[Action item]: Nothing in the data is to be left out; copy it exactly.

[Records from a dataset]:
┏━━
-- ==== Sys2Proof/WellFormed.lean ====
section
/-! DEFINITION. Which terms of `Instr` are legal commands: R93 makes `A > 1` illegal for
`OW_WRITE_BIT` and `OW_SEARCH`; every other operand value is legal (range is the command's own
check and reports `RANGE`, R94). -/

namespace Sys2Proof

/-- A one-bit operand of R93: the value 0 or 1. -/
abbrev OneBitOperand (a : Byte) : Prop := a.toNat ≤ 1

/-- The command is legal by R93. -/
def Instr.wellFormed : Instr → Bool
  | .owWriteBit v => decide (OneBitOperand v)
  | .owSearch alertOnly => decide (OneBitOperand alertOnly)
  | .owBegin _ => true
  | .owReset => true
  | .owReadBit => true
  | .owWrite _ => true
  | .owWriteBytes _ => true
  | .owRead => true
  | .owReadBytes _ => true
  | .owSelect => true
  | .owSelectAll => true
  | .owSearchBegin => true
  | .owSearchBeginFam _ => true
  | .crc8 _ => true
  | .crc16 _ => true
  | .checkCrc16 _ => true
  | .fsBegin => true
  | .fsWriteFile _ => true
  | .fsUpdateFile _ => true
  | .fsEraseFile _ => true
  | .fsReadFile _ => true
  | .fsCrcerr => true
  | .fsListFirst _ => true
  | .fsListNext => true

/-- The command is legal by R93, as a proposition. -/
abbrev Instr.WellFormed (i : Instr) : Prop := i.wellFormed = true

end Sys2Proof
end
┗━━
[Exercise response]:
-- ==== Sys2Proof/WellFormed.lean ====
section
/-! DEFINITION. Which terms of `Instr` are legal commands: R93 makes `A > 1` illegal for
`OW_WRITE_BIT` and `OW_SEARCH`; every other operand value is legal (range is the command's own
check and reports `RANGE`, R94). -/

namespace Sys2Proof

/-- A one-bit operand of R93: the value 0 or 1. -/
abbrev OneBitOperand (a : Byte) : Prop := a.toNat ≤ 1

/-- The command is legal by R93. -/
def Instr.wellFormed : Instr → Bool
  | .owWriteBit v => decide (OneBitOperand v)
  | .owSearch alertOnly => decide (OneBitOperand alertOnly)
  | .owBegin _ => true
  | .owReset => true
  | .owReadBit => true
  | .owWrite _ => true
  | .owWriteBytes _ => true
  | .owRead => true
  | .owReadBytes _ => true
  | .owSelect => true
  | .owSelectAll => true
  | .owSearchBegin => true
  | .owSearchBeginFam _ => true
  | .crc8 _ => true
  | .crc16 _ => true
  | .checkCrc16 _ => true
  | .fsBegin => true
  | .fsWriteFile _ => true
  | .fsUpdateFile _ => true
  | .fsEraseFile _ => true
  | .fsReadFile _ => true
  | .fsCrcerr => true
  | .fsListFirst _ => true
  | .fsListNext => true

/-- The command is legal by R93, as a proposition. -/
abbrev Instr.WellFormed (i : Instr) : Prop := i.wellFormed = true

end Sys2Proof
end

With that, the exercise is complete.